As bad as it was, the destruction in Manhattan—nestled in the apex of New York Harbor—was only the half of it. Farther out, the water hit with even more force. In Breezy Point, a seaside community in Queens, 10-foot waves rolled off the open ocean and flooded the entire peninsula. Then came the fires. Sparked by contact between saltwater and live wires, flames engulfed more than 120 houses in mere hours. Meanwhile, the storm surge pulled off feats of impossible strength typically reserved for Hollywood special effects: It swept away cars, dropped a fishing yacht on top of a seafood restaurant, and piled up sailboats like a stack of children’s bath toys. It also killed—drowning, crushing, and sweeping people away.
By the time the water level peaked, the tide was 9 feet higher than usual. The storm surge had claimed 43 lives, destroyed thousands of homes, crippled New York’s public transit system, and cut off power to two million residents. The damage would cost at least $70 billion to fix.
Lastly, the storm set off a panic in local governments up and down the East Coast. New York was caught unprepared, but it wasn’t alone in its failure to brace for the inevitability of an extreme flood. From Atlanta to Portland, few cities were ready for an assault like Sandy.
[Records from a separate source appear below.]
-- ==== Sys2Proof/Machine/Coll.lean ====
section
/-! DEFINITION. Machine/Coll.lean: the collective engine of a node (R256 to R288): launch and admission, the scale pass, chunks
in reduction slots, rounding, placement, comparison, reports and seals, repair, and lost subtrees. A slot is kept by unit: a
chunk of a tree, or the part of a chunk that one ring position owns. -/

namespace Sys2Proof.Machine

/-! ### Fields of an operation (R262 to R264, R267) -/

/-- Format of DTYPE `d`. -/
def dtFmt (d : Nat) : Fmt := if d = 0 then .fp32 else if d = 1 then .fp16 else if d = 2 then .bf16 else if d = 3 then .e4m3 else .e5m2

/-- REDOP. -/
def CollOp.redop (o : CollOp) : Nat := leAt o.args 22 1
/-- FLAGS bit `b`: 0 EARLY_RELEASE, 1 SCALE_PASS, 2 STOCHASTIC, 3 RING. -/
def CollOp.flag (o : CollOp) (b : Nat) : Bool := bit (leAt o.args 24 1) b
/-- On the ring rather than the tree. -/
def CollOp.ring (o : CollOp) : Bool := o.flag 3
/-- PIPELINE. -/
def CollOp.pipeline (o : CollOp) : Nat := leAt o.args 25 1
/-- SCALE, signed. -/
def CollOp.scaleField (o : CollOp) : Int := let v := leAt o.args 26 2; if v ≥ 32768 then (v : Int) - 65536 else v
/-- ALLREDUCE, REDUCE or REDUCE_SCATTER. -/
def CollOp.reduces (o : CollOp) : Bool := o.opcode == 0x80 || o.opcode == 0x81 || o.opcode == 0x83
/-- A sum in grid arithmetic. -/
def CollOp.grid (o : CollOp) : Bool := o.reduces && o.redop == 0 && leAt o.args 23 1 == 0
/-- A sum in FP32. -/
def CollOp.fast (o : CollOp) : Bool := o.reduces && o.redop == 0 && leAt o.args 23 1 == 1
/-- The scale pass is asked for and applies (R275). -/
def CollOp.scales (o : CollOp) : Bool := o.grid && o.flag 1
/-- A: bytes of an accumulator (R267). -/
def CollOp.accSize (o : CollOp) : Nat := if o.grid then 20 else if o.fast then 4 else dtSize o.dtIn
/-- E: elements of a chunk (R267). -/
def CollOp.perChunk (o : CollOp) : Nat := 65520 / o.accSize
/-- Chunks of the operation (R267). -/
def CollOp.chunks (o : CollOp) : Nat := ceilDiv o.count o.perChunk

/-! ### Units -/

/-- A unit: its key, chunk, first element, elements, and on a ring the position that owns it (R280). -/
structure CUnit where
  key : Nat
  chunk : Nat
  lo : Nat
  n : Nat
  owner : Nat
  deriving DecidableEq, Repr

/-- The members hosted at a ring position, (first, count): the local ones at this node's; a free value at the others, which no field tells
it (R259, R280, log entry 12). -/
def Comm.hosted (c : Comm) (p : Nat) : Nat × Nat := if p = c.ringPos then (c.firstLocal, c.localCount) else Config.ringHosted c.tag.toNat p

/-- The first element of member `m`'s slice (R262, R280). -/
def CollOp.sliceStart (o : CollOp) (c : Comm) (m : Nat) : Nat := min o.count (ceilDiv (m * o.count) (max 1 c.members))

/-- Ring position `p`'s segment: the slices of the members hosted there, (first element, element after the last) (R262, R280). -/
def CollOp.segment (o : CollOp) (c : Comm) (p : Nat) : Nat × Nat :=
  let h := c.hosted p
  (o.sliceStart c h.1, o.sliceStart c (h.1 + h.2))

/-- The ring position that owns an element: the one that hosts the member of whose slice it is. -/
def CollOp.ownerOf (o : CollOp) (c : Comm) (e : Nat) : Nat :=
  let m := e * c.members / max 1 o.count
  let at_ := fun (p : Nat) => decide ((c.hosted p).1 ≤ m) && decide (m < (c.hosted p).1 + (c.hosted p).2)
  if at_ c.ringPos then c.ringPos else ((List.range c.ringNodes).find? at_).getD c.ringPos

/-- The unit of a key: chunk, or chunk × 65,536 + ring position. -/
def CollOp.unit (o : CollOp) (c : Comm) (key : Nat) : CUnit :=
  let e := o.perChunk
  if o.ring then
    let ch := key / 65536
    let p := key % 65536
    let g := o.segment c p
    let lo := max (ch * e) g.1
    ⟨key, ch, lo, min (min o.count ((ch + 1) * e)) g.2 - lo, p⟩
  else ⟨key, key, key * e, min e (o.count - key * e), 0⟩

/-- The units of a chunk, by ring position. -/
def CollOp.unitsOf (o : CollOp) (c : Comm) (ch : Nat) : List CUnit :=
  if o.ring then ((List.range c.ringNodes).map (fun p => o.unit c (ch * 65536 + p))).filter (fun u => decide (0 < u.n))
  else [o.unit c ch]

/-- The unit that a packet's chunk and byte offset name, with `size` bytes an element. -/
def CollOp.unitAt (o : CollOp) (c : Comm) (ch off size : Nat) : CUnit :=
  if o.ring then o.unit c (ch * 65536 + o.ownerOf c (ch * o.perChunk + off / max 1 size)) else o.unit c ch

/-- The part of [a, a + n) inside [b, b + m). -/
def meet (a n b m : Nat) : Nat × Nat := (max a b, min (a + n) (b + m) - max a b)

/-- The local members. -/
def Comm.locals (c : Comm) : List Nat := lrange c.firstLocal c.localCount

/-- The children still served. -/
def Comm.live (c : Comm) : List Child := c.children.filter (fun k => !k.lost)

/-- Whether a child's subtree holds a member. -/
def Child.holds (k : Child) (m : Nat) : Bool := decide (k.first ≤ m) && decide (m < k.first + k.count)

/-- Whether a member is local. -/
def Comm.isLocal (c : Comm) (m : Nat) : Bool := decide (c.firstLocal ≤ m) && decide (m < c.firstLocal + c.localCount)

/-- The local members that contribute to a unit, with the elements each gives. -/
def CollOp.givers (o : CollOp) (c : Comm) (u : CUnit) : List (Nat × Nat × Nat) :=
  if o.reduces then c.locals.map (fun m => (m, u.lo, u.n))
  else if o.opcode = 0x82 then (c.locals.filter (fun m => m == o.rootMember)).map (fun m => (m, u.lo, u.n))
  else if u.owner = c.ringPos then
    (c.locals.map (fun m => (m, meet u.lo u.n (o.slice c m).1 (o.slice c m).2))).filter (fun p => decide (0 < p.2.2))
  else []

/-- The edges whose partial sum or data a unit awaits (R280). DESIGN CHOICE: in a BROADCAST a node whose subtree does not hold ROOT sends
up a chunk header with no data, so that no result goes down to a node that has not admitted the operation (R270, log entry 157). -/
def CollOp.feeders (o : CollOp) (c : Comm) (u : CUnit) : List Nat :=
  if o.ring then (if o.reduces ∧ c.ringPos ≠ (u.owner + 1) % max 1 c.ringNodes then [c.ringPrev] else [])
  else c.live.map (fun k => k.conn)

/-- This node completes the unit: the tree root, or the owner (R273). -/
def CollOp.final (o : CollOp) (c : Comm) (u : CUnit) : Bool := if o.ring then u.owner == c.ringPos else c.root

/-- This node gets the unit's result. -/
def CollOp.gets (o : CollOp) (c : Comm) (u : CUnit) : Bool :=
  o.final c u || !o.ring || o.opcode == 0x80 || o.opcode == 0x84

/-- The local members whose output a unit's result reaches, with the elements of each (R262). -/
def CollOp.takers (o : CollOp) (c : Comm) (u : CUnit) : List (Nat × Nat × Nat) :=
  let all :=
    if o.opcode = 0x81 then (c.locals.filter (fun m => m == o.rootMember && c.root)).map (fun m => (m, u.lo, u.n))
    else if o.opcode = 0x83 then
      (if u.owner = c.ringPos then c.locals.map (fun m => (m, meet u.lo u.n (o.slice c m).1 (o.slice c m).2)) else [])
    else c.locals.map (fun m => (m, u.lo, u.n))
  all.filter (fun p => decide (0 < p.2.2) && o.entries.any (fun e => e.member == p.1 && leAt e.ent 36 4 != 0))

/-- Where the result goes next: live children, or the successor unless it owns the unit (R280). -/
def CollOp.downEdges (o : CollOp) (c : Comm) (u : CUnit) : List Nat :=
  if o.ring then
    (if (o.opcode = 0x80 ∨ o.opcode = 0x84) ∧ (c.ringPos + 1) % max 1 c.ringNodes ≠ u.owner then [c.ringNext] else [])
  else c.live.map (fun k => k.conn)

/-- Where partial sums go. -/
def CollOp.upEdge (o : CollOp) (c : Comm) : Nat := if o.ring then c.ringNext else c.parent

/-- Where grants go (R270). -/
def CollOp.grantEdges (o : CollOp) (c : Comm) : List Nat := if o.ring then [c.ringPrev] else c.live.map (fun k => k.conn)

/-- AUX of its entries but for REPAIRED. Nothing carries CLIPPED, NAN_SEEN and OVERFLOW of one segment of a REDUCE_SCATTER to the nodes of
the others, while R266 has the flags be the same at every member: those that this node does not see are a free value (log entry 155). -/
def CollOp.aux (o : CollOp) : Nat :=
  let may := if o.grid then 7 else if o.fast then 4 else 0
  if o.opcode = 0x83 then o.flags ||| ((Config.freeWord o.auxUse).toNat &&& may) else o.flags

/-! ### The operations of a function -/

/-- The operation of a GSEQ. -/
def State.collOp (s : State) (f : FuncId) (g : Nat) : Option CollOp := (s.func f).ops.find? (fun o => o.gseq == g)

/-- Changes an operation. -/
def State.modOp (s : State) (f : FuncId) (g : Nat) (h : CollOp → CollOp) : State :=
  s.modFunc f (fun v => { v with ops := v.ops.map (fun o => if o.gseq = g then h o else o) })

/-- Changes a slot of an operation. -/
def State.modSlot (s : State) (f : FuncId) (g key : Nat) (h : Slot → Slot) : State :=
  s.modOp f g (fun o => { o with slots := tmod o.slots key h })

/-- Changes a communicator. -/
def State.modComm (s : State) (f : FuncId) (n : Nat) (h : Comm → Comm) : State :=
  s.modFunc f (fun v => { v with comms := tmod v.comms n h })

/-- Reduction slots that a function's operations in flight hold (R268). -/
def Func.heldSlots (v : Func) : Nat := ((v.ops.filter (fun o => o.admitted)).map (fun o => o.slotSet)).sum

/-- Free reduction slots of a function: of its share, and no more than the module has left where granules of the reduction memory are
fallow (R269, R391). -/
def State.freeSlots (s : State) (f : FuncId) : Nat :=
  let mine := s.share f 13 - (s.func f).heldSlots
  if s.mem.fallow.isEmpty then mine
  else min mine (s.mem.layout.slots - s.mem.slotsLost - (allFuncs.map (fun g => (s.func g).heldSlots)).sum)

/-- An empty slot. -/
def Slot.fresh (chunk : Nat) : Slot where
  chunk := chunk
  acc := []
  clip := 0
  nan := 0
  contrib := 0
  gotMembers := []
  gotEdges := []
  gather := []
  sentUp := false
  sentDown := false
  result := none
  checksum := 0
  overflow := false
  read := none
  placed := []
  failed := 0
  matched := false
  reports := []
  matchedSum := 0
  prunedSum := 0
  reported := false

/-! ### Packets (R258, R278, R279) -/

/-- Puts a collective packet on an edge: TYPE, KEY and OFFSET, FIRST and LAST, its payload or where its data lies. -/
def State.collPacket (s : State) (edge type key off flags : Nat) (payload : Bytes) (src : Option CollSrc) : State :=
  match s.conn edge with
  | none => s
  | some c =>
    if c.state != .ready then s
    else s.modTx edge (fun t => { t with coll := t.coll ++ [⟨s.nativeFrame edge c 0 0 type flags 0 key off none none payload, src⟩] })

/-- A packet that carries no data of a chunk. -/
def State.collControl (s : State) (edge type gseq off : Nat) (payload : Bytes) : State :=
  s.collPacket edge type gseq off 0x30 payload none

/-- Sends the chunk header and `len` bytes of a unit, cut into packets, from its slot (R25, R278, R279). -/
def State.collData (s : State) (edge type : Nat) (f : FuncId) (gseq key chunk off len : Nat) : State :=
  match s.conn edge with
  | none => s
  | some c =>
    let m := c.pmtuBytes
    let all := 24 + len
    let k := c.packets all
    forEach (List.range k) s (fun st i =>
      st.collPacket edge type gseq (chunk * 2 ^ 32 + (if i = 0 then off else off + i * m - 24))
        (flagBit 5 (i == 0) + flagBit 4 (i + 1 == k)) [] (some ⟨f, gseq, key, i * m, min m (all - i * m)⟩))

/-- The chunk header (R279). -/
def chunkHeader (clip nan contrib : Nat) (ovf : Bool) (checksum : Nat) : Bytes :=
  beBytes 4 clip ++ beBytes 4 nan ++ beBytes 4 contrib ++ beBytes 4 (b2n ovf) ++ beBytes 8 checksum

/-- A two's-complement number of `w` bytes, big-endian on the wire (R278). -/
def intBytes (w : Nat) (v : Int) : Bytes := beBytes w (v % 2 ^ (8 * w)).toNat

/-- Reads a two's-complement number. -/
def bytesInt (b : Bytes) : Int :=
  let n := beNat b
  if n ≥ 2 ^ (8 * b.length - 1) ∧ 0 < b.length then (n : Int) - 2 ^ (8 * b.length) else n

/-- Bytes cut into pieces of `w`. -/
def pieces (w : Nat) (b : Bytes) : List Bytes := (List.range (b.length / max 1 w)).map (fun i => (b.drop (i * w)).take w)

/-- The accumulators of a slot as COLL_UP carries them, each value big-endian (R278). -/
def CollOp.accBytes (o : CollOp) (acc : List Int) : Bytes :=
  if o.grid then acc.flatMap (intBytes 20)
  else if o.fast then acc.flatMap (fun v => beBytes 4 v.toNat)
  else acc.flatMap (fun v => beBytes (dtSize o.dtIn) v.toNat)

/-- Result bytes between memory order and the order of the wire, element by element (R8, R278, R281). -/
def CollOp.swapResult (o : CollOp) (b : Bytes) : Bytes := (pieces (dtSize o.dtOut) b).flatMap List.reverse

/-- What a slot sends: its chunk header and its accumulators in a COLL_UP, its result in a COLL_DOWN (R279, R280). -/
def CollOp.slotBytes (o : CollOp) (up : Bool) (sl : Slot) : Bytes :=
  if up then chunkHeader sl.clip sl.nan sl.contrib false 0 ++ o.accBytes sl.acc
  else chunkHeader sl.clip sl.nan 0 sl.overflow sl.checksum ++ o.swapResult (sl.result.getD [])

/-- The payload of a collective packet: its data is read from the slot; once the slot is freed, it is a free value (R22, R25, R258). -/
def State.collBytes (s : State) (t : CollPkt) : State × Bytes :=
  match t.src with
  | none => (s, t.fr.payload)
  | some q => match ((s.func q.func).ops.find? (fun o => o.gseq == q.gseq)).bind (fun o => (tget o.slots q.unit).map (fun sl => (o, sl))) with
    | some (o, sl) => (s, ((o.slotBytes (t.fr.type == 0x40) sl).drop q.start).take q.len)
    | none =>
      let (u, s1) := s.fresh
      (s1, (List.range q.len).map (fun i => Config.freeByte u i))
Now, four years later, scientists and city officials are still asking the same white-knuckled question: Are we ready for when it happens here?
For Julie Wormser, Sandy hit at just the right time. As the executive director of the Boston Harbor Association, her job was to make Boston wake up to the reality of flood risks. Sandy, she believed, was going to make her work easier.
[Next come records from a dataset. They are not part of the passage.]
/-- A record as an acknowledgement leaves it: shown placed, acknowledged while its response is awaited, or passed by later packets of its
path that SACK shows placed (R172, R181, R183). -/
def AckInfo.update (a : AckInfo) (c : Conn) (newly : List SendRec) (r : SendRec) : SendRec :=
  if a.reports c r then { r with sacked := r.sacked || !r.awaits, acked := r.awaits, inAir := 0 }
  else if r.sacked || r.acked then r
  else { r with passed := r.passed + (newly.filter (fun x => !a.covers c x && a.reports c x && c.sentLater x r)).length }

/-- A path on an acknowledgement: the packets it reports leave it; one that carried a packet now acknowledged counts no timeouts, and is
in service again where no path was (R190 to R192, R207). -/
def Conn.pathAcked (c : Conn) (a : AckInfo) (cc : Cc) (now : Nat) (newly : List SendRec) (hadLive : Bool) (cePath : Option Nat)
    (sample : Option (Nat × Nat)) (p : Nat) : Conn :=
  let mine := newly.filter (fun r => r.path == p)
  let q := c.pathCc p
  let q1 := { q with
    inflight := q.inflight - (mine.map (fun r => r.inAir)).sum
    timeouts := if mine.isEmpty then q.timeouts else 0
    failed := q.failed && !(!hadLive && !mine.isEmpty) }
  c.setPath p (if c.native then q1.onAck cc now mine.length (a.ce && cePath == some p)
    (match sample with | some t => if t.1 = p then some t.2 else none | none => none) else q1)

/-- The request of a packet that a NAK_ACCESS names fails; nothing more of that packet is awaited (R185, R187). -/
def State.nakRecord (s : State) (c : Conn) (r : SendRec) : State :=
  (s.noteStatus c.func r.ring r.slot stRemoteAccess).modJob c.func r.ring r.slot (fun j => { j with
    waiting := j.waiting.filter (fun p => decide (c.psnSub p r.psn ≥ r.count)) })

/-- An acknowledgement or NAK arrives: records are freed, SACK noted, RTT and windows updated, losses found, requests completed (R172,
R181, R185, R188, R207). A READ or atomic keeps its record until its response is placed (R183), an atomic also until its request is
acknowledged (R151); the ACK of one sent again counts for its path although it was acknowledged before (R190 to R192). One that lies
behind an earlier acknowledgement still gives what it echoes and shows. -/
def State.onAck (s0 : State) (n : Nat) (a : AckInfo) : State :=
  match s0.conn n with
  | none => s0
  | some c =>
    let old := decide (c.psnSub a.psn c.tx.una > c.psnSub c.tx.next c.tx.una)
    if old && decide (c.psnSub c.tx.una a.psn > 2 ^ 20) then s0
    else
      let una := if old then c.tx.una else a.psn
      let named := c.tx.records.filter (fun r => a.names c r)
      let s := forEach named s0 (fun st r => st.nakRecord c r)
      let newly := c.tx.records.filter (fun r => a.reports c r && !r.sacked && !r.acked)
      let covered := c.tx.records.filter (fun r => a.covers c r && !({ a with psn := c.tx.una } : AckInfo).covers c r)
      let again := c.tx.records.filter (fun r => r.acked && decide (0 < r.inAir) && a.ack && a.echo.any (fun e => decide (c.psnSub e r.psn < r.count)))
      let gone := fun (r : SendRec) => a.names c r || (if r.awaits then a.reports c r && (s.missing c r).isEmpty else a.covers c r)
      let echoed := a.echo.bind (fun e => c.tx.records.find? (fun r => r.psn == e))
      let sample := if a.retx || !a.ack then none else echoed.map (fun r => (r.path, s.time - r.sentAt))
      let cePath := match a.path with
        | some p => some p
        | none => echoed.map (fun r => r.path)
      let recs := (c.tx.records.filter (fun r => !gone r)).map (a.update c newly)
      let moved := una != c.tx.una
      let c1 := { c with tx := { c.tx with
        una := una, records := recs
        credit := if old then c.tx.credit else a.credit.getD c.tx.credit
        refused := c.tx.refused.filter (fun p => decide (c.psnSub p una < 2 ^ 20) && a.nak != some p)
        resend := c.tx.resend.filter (fun p => recs.any (fun r => r.psn == p && !r.sacked && !r.acked))
        backoff := if moved then (0, 0) else c.tx.backoff
        rto := if moved then c.baseRto (s0.rtoRule c) else c.tx.rto } }
      let c2 := match sample with
        | some q => if c.native then c1.onSample (s0.rtoRule c) q.2 else c1
        | none => c1
      let rule := fun (r : SendRec) => s0.ruleOf c r
      let paths := ((newly ++ again).map (fun r => r.path) ++ cePath.toList).foldl linsert []
      let c3 := paths.foldl (fun v p =>
        let cc := match newly.find? (fun r => r.path == p) with
          | some r => (rule r).2
          | none => c.cc
        v.pathAcked a cc s.time (newly ++ again) (!c.livePaths.isEmpty) cePath sample p) c2
      let lost := (recs.filter (fun r => !r.sacked && !r.acked && decide (r.passed ≥ (rule r).1.reorder))).map (fun r => r.psn)
      let s1 := (({ s with conns := tset s.conns n c3 } : State).lose n lost).modTx n (fun t => { t with
        records := t.records.map (fun r => if lost.contains r.psn then { r with passed := 0 } else r) })
      let own := fun (l : List SendRec) => (l.filter (fun r => r.coll.isNone)).map (fun r => (r.ring, r.slot))
      let s2 := if a.failedCopy then forEach (own covered) (s1.rereadAll n) (fun st p =>
          st.modJob c.func p.1 p.2 (fun j => { j with failedCopy := true }))
        else s1.rereadAll n
      let s3 := forEach (own (newly ++ c.tx.records.filter gone)) s2 (fun st p => st.checkSend n c.func p.1 p.2)
      ((s3.switchPaths n).dropOldTx n).clampDone n

/-- A NAK_RNR: no new PSN until the pause ends, and the refused packet is resent then; the retry does not count (R182, R184). -/
def State.onNakRnr (s : State) (n psn reason : Nat) : State :=
  match s.conn n with
  | none => s
  | some c =>
    let s1 := s.modConn n (fun v => { v with
      stats := { v.stats with rnrReceived := satAdd max32 v.stats.rnrReceived 1 }
      tx := { v.tx with
        rnrPause := true
        rnrReason := reason
        rnrAt := if v.tx.rnrPause then v.tx.rnrAt else s.time
        refused := if v.tx.records.any (fun r => decide (v.psnSub psn r.psn < r.count)) && !v.tx.refused.contains psn then v.tx.refused ++ [psn] else v.tx.refused
        records := v.tx.records.map (fun r => if v.psnSub psn r.psn < r.count then { r with tries := r.tries - 1 } else r) } })
    s1.count c.func cntRnrReceived 1

/-- The packets of a connection that PSNs belong to: a READ_REQ takes several (R171). -/
def Conn.packetsOf (c : Conn) (psns : List Nat) : List Nat :=
  (c.tx.records.filter (fun r => psns.any (fun p => decide (c.psnSub p r.psn < r.count)))).map (fun r => r.psn)

/-- RNR_RETRY_EXPIRY: the pause ends and every refused packet is resent (R184). -/
def State.rnrRetry (s : State) (n : Nat) : State :=
  match s.conn n with
  | none => s
  | some c =>
    if c.state != .ready || !c.tx.rnrPause then s
    else
      let s1 := s.traceRecord (dieOf c.func) c.func 0x07 n c.peer c.tx.rnrReason (s.time - c.tx.rnrAt)
      ((s1.modTx n (fun t => { t with rnrPause := false, refused := [] })).lose n (c.packetsOf c.tx.refused)).rereadAll n

/-- A NAK with sequence error: everything unacknowledged from a PSN on is sent again, in PSN order (R175). -/
def State.resendFrom (s : State) (n psn : Nat) : State :=
  match s.conn n with
  | none => s
  | some c =>
    let after := fun (r : SendRec) => decide (c.psnSub r.psn psn < 2 ^ 20)
    let s1 := s.modTx n (fun t => { t with records := t.records.map (fun r => if after r && !r.acked then { r with sacked := false } else r) })
    (s1.lose n ((c.tx.records.filter (fun r => after r && !r.acked)).map (fun r => r.psn))).rereadAll n

/-- RTO_EXPIRY: the oldest packet whose acknowledgement or response is missing is sent again; its path counts a timeout (R181 to R183,
R190, R207). -/
def State.rtoExpiry (s : State) (n : Nat) : State :=
  match s.conn n with
  | none => s
  | some c =>
    if c.state != .ready then s
    else match c.tx.records.find? (fun r => !r.sacked) with
      | none => s
      | some r =>
        let x := s.ruleOf c r
        if r.tries + 1 > x.1.retryLimit then s.connError n
        else
          let v := c.pathCc r.path
          let again := c.tx.backoff.1 = r.psn ∧ c.tx.backoff.2 > 0
          let c1 := (c.setPath r.path { v with timeouts := v.timeouts + 1, cwnd := if c.native then x.2.cwndMin * 256 else v.cwnd })
          let c2 := { c1 with
            stats := { c1.stats with timeouts := satAdd max32 c1.stats.timeouts 1 }
            tx := { c1.tx with
              backoff := (r.psn, if again then c.tx.backoff.2 + 1 else 1)
              rto := min (2 * c.tx.rto) (x.1.rtoMaxMs * 1000000) } }
          let s1 := ({ s with conns := tset s.conns n c2 }.lose n [r.psn]).rereadAll n
          if v.timeouts + 1 ≥ x.1.pathFail ∧ c.native then s1.pathFail n r.path else s1

/-- Sends a PROBE on each failed path; one before it that had no reply breaks the row of replies (R193, R370). -/
def State.probePaths (s : State) (n : Nat) : State :=
  match s.conn n with
  | none => s
  | some c =>
    if c.state != .ready || !c.native then s
    else forEach ((List.range c.npaths).filter (fun p => (c.pathCc p).failed)) s (fun st p =>
      ((st.modConn n (fun v =>
        let q := v.pathCc p
        v.setPath p { q with probing := true, probeOk := if q.probing then 0 else q.probeOk })).sendOn n c p st.relay.epoch (fun q =>
        .native (st.nativeFrame n c q p 0x20 (flagBit 6 st.relay.epoch) 0 0 st.time none none []))).1)

/-- A PROBE_REPLY: after PROBE_OK in a row the path is live (R193). -/
def State.probeReply (s : State) (n p : Nat) : State :=
  match s.conn n with
  | none => s
  | some c =>
    let v := c.pathCc p
    if !v.failed then s
    else if v.probeOk + 1 ≥ c.xport.probeOk then s.pathLive n p
    else { s with conns := tset s.conns n (c.setPath p { v with probing := false, probeOk := v.probeOk + 1 }) }

/-- DRAIN_MAX_EXPIRY: what a path has left of the old epoch is resent under the new one, and it switches (R371). -/
def State.drainMax (s : State) (n p : Nat) : State :=
  match s.conn n with
  | none => s
  | some c =>
    let v := c.pathCc p
    if !v.draining then s
    else
      let old := (c.tx.records.filter (fun r => r.path == p && r.epoch == v.epoch && !r.sacked)).map (fun r => r.psn)
      (({ s with conns := tset s.conns n (c.setPath p { v with draining := false, epoch := s.relay.epoch }) }).lose n old).rereadAll n

/-! ### Responses at the requester (R151, R155, R183) -/

/-- The request whose record covers a PSN, if it awaits it. -/
def State.awaiting (s : State) (c : Conn) (psn type : Nat) : Option (SendRec × Job) :=
  match c.tx.records.find? (fun r => r.type == type && decide (c.psnSub psn r.psn < r.count)) with
  | none => none
  | some r => match s.job c.func r.ring r.slot with
    | none => none
    | some j => if j.waiting.contains psn then some (r, j) else none

/-- A response is placed and visible in its local region, or could not be. A READ is done with its record then, an atomic once its request
is acknowledged too (R151, R187). -/
def State.responsePlaced (s : State) (n psn type : Nat) (x : XResult) : State :=
  match s.conn n with
  | none => s
  | some c => match s.awaiting c psn type with
    | none => s
    | some (r, j) =>
      let s1 := match x with
        | .ok _ => s
        | _ => s.noteStatus c.func r.ring r.slot x.status
      let s2 := s1.modJob c.func r.ring r.slot (fun v => { v with waiting := j.waiting.filter (fun p => p != psn) })
      if (s2.missing c r).isEmpty && (type == 0x04 || r.acked) then
        (((s2.modConn n (fun v =>
          let w := v.leave r
          { w with tx := { w.tx with
            records := w.tx.records.filter (fun q => q.psn != r.psn), resend := w.tx.resend.filter (fun p => p != r.psn) } })).checkSend n
          c.func r.ring r.slot).switchPaths n)
      else s2

end Sys2Proof.Machine
end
When New York flooded, Wormser was finishing her report about the risks Boston faces due to sea-level rise and storm surges. It was a valuable resource, she knew, but would anybody read it?
History wasn’t exactly on her side. Two years earlier, the BHA had released maps showing how much of Boston might flood in a huge storm. The most extreme map illustrated a worst-case scenario, and it looked terrible. Showing different flood depths color-coded in yellow, pink, orange, and dark blue, the map looked as if cans of neon paint had been spilled all over it. Fort Point and the Seaport were covered in pink (meaning flood depths of 2 to 4 feet) with a few blotches of dark blue (flooding greater than 6 feet). Parts of the downtown waterfront were orange (4 to 6 feet). Charlestown, East Boston, and Logan Airport were pink, yellow (up to 2 feet), and orange. The streets of the Back Bay were multicolored canals. The map also showed flooding in surrounding communities: Somerville, Everett, Chelsea, and Quincy.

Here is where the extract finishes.